The TTL also addresses a perceived injustice over the city’s two-tiered licence system. Currently, the city has two types of cab licences: non-transferable, owner-operated “ambassador” ones, and “standard” ones worth up to $350,000 on resale. For years, “ambassador” drivers had complained about not being able to sell or even rent out their cars for a second shift – even in cases of emergencies or serious illness.

“We are trying to make sure that people have decent employment and are not slaves to [unseen] people,” said Councillor Pam McConnell in a speech in support of the new TTL.

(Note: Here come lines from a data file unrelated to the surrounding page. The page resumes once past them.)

theorem witness_aesRoundIsABijection :
    WideShaped .x1 [countKey] ∧ wideAesRound [countKey] [countKey] =
      wideAesRound [countKey] [countKey] := ⟨rfl, rfl⟩

theorem witness_loadAndStoreAreInverse :
    (countBytes 32).length = 16 * Degree.lanes .x2 ∧ 1 < Degree.lanes .x2 ∧ 15 < 16 ∧
      WideShaped .x2 [countKey, Block128.zero] := ⟨by decide, by decide, by decide, rfl⟩

theorem witness_unitOperationsComplete :
    State.reset.unit.buf.length = 16 * State.reset.degree.lanes ∧
      ({ State.reset with unit := { State.reset.unit with buf := countBytes 15 } } :
          State).unit.buf.length ≠ 16 * State.reset.degree.lanes := by decide

theorem witness_keyExpansionRecurrence :
    3 < 4 ∧ (4 ≤ 43 ∧ 43 < 44 ∧ 43 % 4 ≠ 0) ∧ 4 ≤ 40 ∧ 40 < 44 ∧ 40 % 4 = 0 := by decide

theorem witness_initIsAcceptedWhenIdle : State.reset.phase = .idle := rfl

theorem witness_macIsAcceptedWhenIdleWithContext :
    ready.phase = .idle ∧ ready.ctxValid = true ∧
      ({ ready with ports := { ready.ports with
        msgLen := 1, msg := Memory.ofBytes [0x07] } } : State).ports.msg.read 0 = some 0x07 :=
  ⟨rfl, rfl, rfl⟩

theorem witness_commandsAreRefusedBusyThenNoContext :
    (inPhase .start [] 0).phase ≠ .idle ∧ State.reset.phase = .idle ∧
      State.reset.ctxValid = false := by decide

theorem witness_keyScheduleBuildsTheContext : 3 < (State.resetFor .x4).degree.lanes := by decide

theorem witness_packPutsBlocksInLaneOrder :
    [countKey, Block128.zero].length = Degree.lanes .x2 := rfl

theorem witness_degreesGiveDifferentContextLanes :
    Degree.x1 ≠ .x2 ∧ 26 ≤ 26 ∧
      ((contextBlock .x1 (keyExpand .zero) 26)[0]?).isSome = true ∧
      ((contextBlock .x2 (keyExpand .zero) 26)[1]?).isSome = true :=
  ⟨by decide, by decide, rfl, rfl⟩

theorem witness_startSeedsTheWorkingRegisters : ∃ t, exec .mac ready = .next t := ⟨_, rfl⟩

theorem witness_rollingRegisterCarriesEarlierBlocks : WideShaped .x1 [countKey] := rfl

theorem witness_fullAbsorbsTheNextSuperblock :
    MessageCaptured (inPhase .full (countBytes 64) 0) ∧
      (inPhase .full (countBytes 64) 0).pos + 64 * 1 ≤ (inPhase .full (countBytes 64) 0).len :=
  ⟨inPhase_captured _ _, by decide⟩

/-- The rest is empty at POS = 64, and one byte short of a superblock at POS = 1. -/
theorem witness_padAbsorbsThePaddedRest :
    MessageCaptured (inPhase .pad (countBytes 64) 64) ∧
      (inPhase .pad (countBytes 64) 64).pos ≤ (inPhase .pad (countBytes 64) 64).len ∧
      (inPhase .pad (countBytes 64) 1).len < (inPhase .pad (countBytes 64) 1).pos + 64 * 1 :=
  ⟨inPhase_captured _ _, by decide, by decide⟩

theorem witness_absorptionStopsOutsideItsEntryCondition :
    (inPhase .full (countBytes 64) 1).len < (inPhase .full (countBytes 64) 1).pos + 64 * 1 ∧
      (inPhase .pad (countBytes 64) 65).len < (inPhase .pad (countBytes 64) 65).pos ∧
      MessageCaptured (inPhase .pad (countBytes 64) 0) ∧
      (inPhase .pad (countBytes 64) 0).pos + 64 * 1 ≤ (inPhase .pad (countBytes 64) 0).len ∧
      step { State.reset with unit := { State.reset.unit with sel := some 0b111 } } =
        .fault .reservedUnitCode :=
  ⟨by decide, by decide, inPhase_captured _ _, by decide, rfl⟩

theorem witness_blankRoundsAreCounted :
    ({ inPhase .blank [] 0 with cnt := 3 } : State).cnt = 3 ∧ (inPhase .blank [] 0).cnt ≠ 3 := by
  decide

theorem witness_modifiedAesReadsItsWindow :
    ∃ k k' : Vector Wide 18, k ≠ k' ∧
      ∀ j : Fin 18, (8 : Fin 9).val ≤ j.val → j.val ≤ (8 : Fin 9).val + 9 →
        k[j.val] = k'[j.val] :=
  ⟨Vector.ofFn fun _ => [], Vector.ofFn fun i => if i.val < 8 then [Block128.zero] else [],
    by decide, by decide⟩

theorem witness_modFoldsOneStateBlock :
    (inPhase .mod [] 0).idx = 0 ∧ ({ inPhase .mod [] 0 with idx := 8 } : State).idx = 8 ∧
      ({ inPhase .mod [] 0 with idx := 7 } : State).idx ≠ 8 := by decide

theorem witness_foldXorsTheLanes :
    WideShaped .x1 [countKey] ∧ WideShaped .x2 [countKey, countKey] ∧
      WideShaped .x4 [countKey, countKey, countKey, countKey] := ⟨rfl, rfl, rfl⟩

theorem witness_onlyInitAndResetTouchTheContext :
    (∃ t, exec .pFold ready = .next t) ∧ Instr.pFold ≠ .init ∧ Instr.pFold ≠ .pKs ∧
      (∃ t, step (facing ready (.command (word 0x02))) = .next t) ∧ ready.phase ≠ .ks ∧
      (word 0x02).cmd ≠ 0x01 := ⟨⟨_, rfl⟩, by decide, by decide, ⟨_, rfl⟩, by decide, by decide⟩

theorem witness_coreNeverWritesMemory :
    (∃ t, exec .pFold ready = .next t) ∧ Instr.pFold ≠ .mac ∧ (∃ t, exec .mac ready = .next t) ∧
      (∃ t, step ready = .next t) ∧ ready.host = [] :=
  ⟨⟨_, rfl⟩, by decide, ⟨_, rfl⟩, ⟨_, rfl⟩, rfl⟩

theorem witness_tagBecomesValidOnlyByEmit :
    (∃ t, step (inPhase .emit [] 0) = .next t ∧ t.tagValid = true) ∧
      ∃ t, step { ready with tagValid := true } = .next t ∧ t.tagValid = true :=
  ⟨⟨_, rfl, rfl⟩, ⟨_, rfl, rfl⟩⟩

theorem witness_degreeNeverChanges : ∃ t, step (State.resetFor .x4) = .next t := ⟨_, rfl⟩

theorem witness_safeStateStepsToSafeState : SafeState (inPhase .full (countBytes 64) 0) :=
  witness_full_is_safe

/-- Two cores that agree on the degree, PHASE and the counters and hold different keys. -/
theorem witness_controlFlowIsIndependentOfData :
    SameControl (inPhase .pad (countBytes 64) 64)
      { inPhase .pad (countBytes 64) 64 with k := countKey } := by
  have h := witness_pad_is_safe
  exact ⟨⟨h, h.1, h.2, h.3, h.4, h.5, h.6, h.7,
      ⟨rfl, inPhase_captured .pad 64, ⟨1, rfl⟩, by decide, by decide⟩, h.9⟩,
    ⟨rfl, rfl⟩, ⟨rfl, rfl⟩, rfl, rfl, fun _ => rfl, rfl, rfl, rfl, rfl, rfl⟩

/-- The two MACs: the same length, different nonces and messages, different counters before. -/
theorem witness_controlFlowIsIndependentOfData_mac :
    Waiting ready ∧ Waiting { ready with k := countKey, pos := 5 } ∧
      ready.degree = ({ ready with k := countKey, pos := 5 } : State).degree ∧
      ready.ctxValid = true ∧
      ({ word 0x02 with nonceIn := 1, msgLen := 64, msg := Memory.ofBytes [0x07] } :
          Ports).msgLen =
        ({ word 0x02 with msgLen := 64, msg := Memory.ofBytes (countBytes 64) } :
          Ports).msgLen := ⟨⟨rfl, rfl⟩, ⟨rfl, rfl⟩, rfl, rfl, rfl⟩

theorem witness_initComputesTheContext : Waiting { State.reset with ctxValid := true } :=
  ⟨rfl, rfl⟩

theorem witness_macComputesTheTag :
    Waiting ready ∧ ready.ctxValid = true ∧ (word 0x02).cmd = 0x02 ∧
      ({ word 0x02 with msgLen := 64, msg := Memory.ofBytes (countBytes 64) } : Ports).msgLen =
        (countBytes 64).length ∧ Holds (Memory.ofBytes (countBytes 64)) (countBytes 64) ∧
      18 < (countBytes 64).length / (64 * ready.degree.lanes) + 18 := by
  have h : ∀ a < 64, (Memory.ofBytes (countBytes 64)).read a = (countBytes 64)[a]? := by
    decide +kernel
  exact ⟨⟨rfl, rfl⟩, rfl, rfl, rfl, h, by decide⟩

theorem witness_contextReuseGivesTheSameTags :
    Waiting ready ∧ Waiting State.reset ∧ Waiting { ready with tagValid := true } ∧
      ready.degree = State.reset.degree ∧
      ready.degree = { ready with tagValid := true : State }.degree :=
  ⟨⟨rfl, rfl⟩, ⟨rfl, rfl⟩, ⟨rfl, rfl⟩, rfl, rfl⟩

end Sys2Proof.Tests
end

Councillor Denzil Minnan-Wong said the TTL will make for a better taxi experience for both drivers and passengers. “If you have an owner-operator behind the wheel, he’s going to take pride in his car,” he said. “We’re looking at putting more money in the driver’s pocket, and if they have more money in their pocket, they’re going to be committed to the industry.”

The changes, effective July 1, also stipulate that cabs must be wheelchair-accessible to obtain a new licence.

Hundreds of cab drivers gathered in the council chamber to watch the debate. Drivers in green T-shirts – many of them holders of the “ambassador” licences created in 1999 – greeted the news with loud applause.

Hubert Leach, a 78-year-old ambassador driver since 1999, said that, with the new TTL, he will be able to sell his plate and have something to retire on. If not for the rule change, he said, “my plate would be reverted to the city and I would have to look for something else to do. I would get nothing.”

Drivers in orange T-shirts, meanwhile – many of them holders of “standard” licences – expressed fears the value of their licences will be diluted once the more than 1,300 ambassador drivers obtain transferable licences.

“Everyone deserves what they bought,” said Paul Singh, who owns multiple “standard” plates he rents out to shift drivers. Under the new system, he will have to sell off plates for the cars he does not drive himself. “It will hurt the business, definitely.”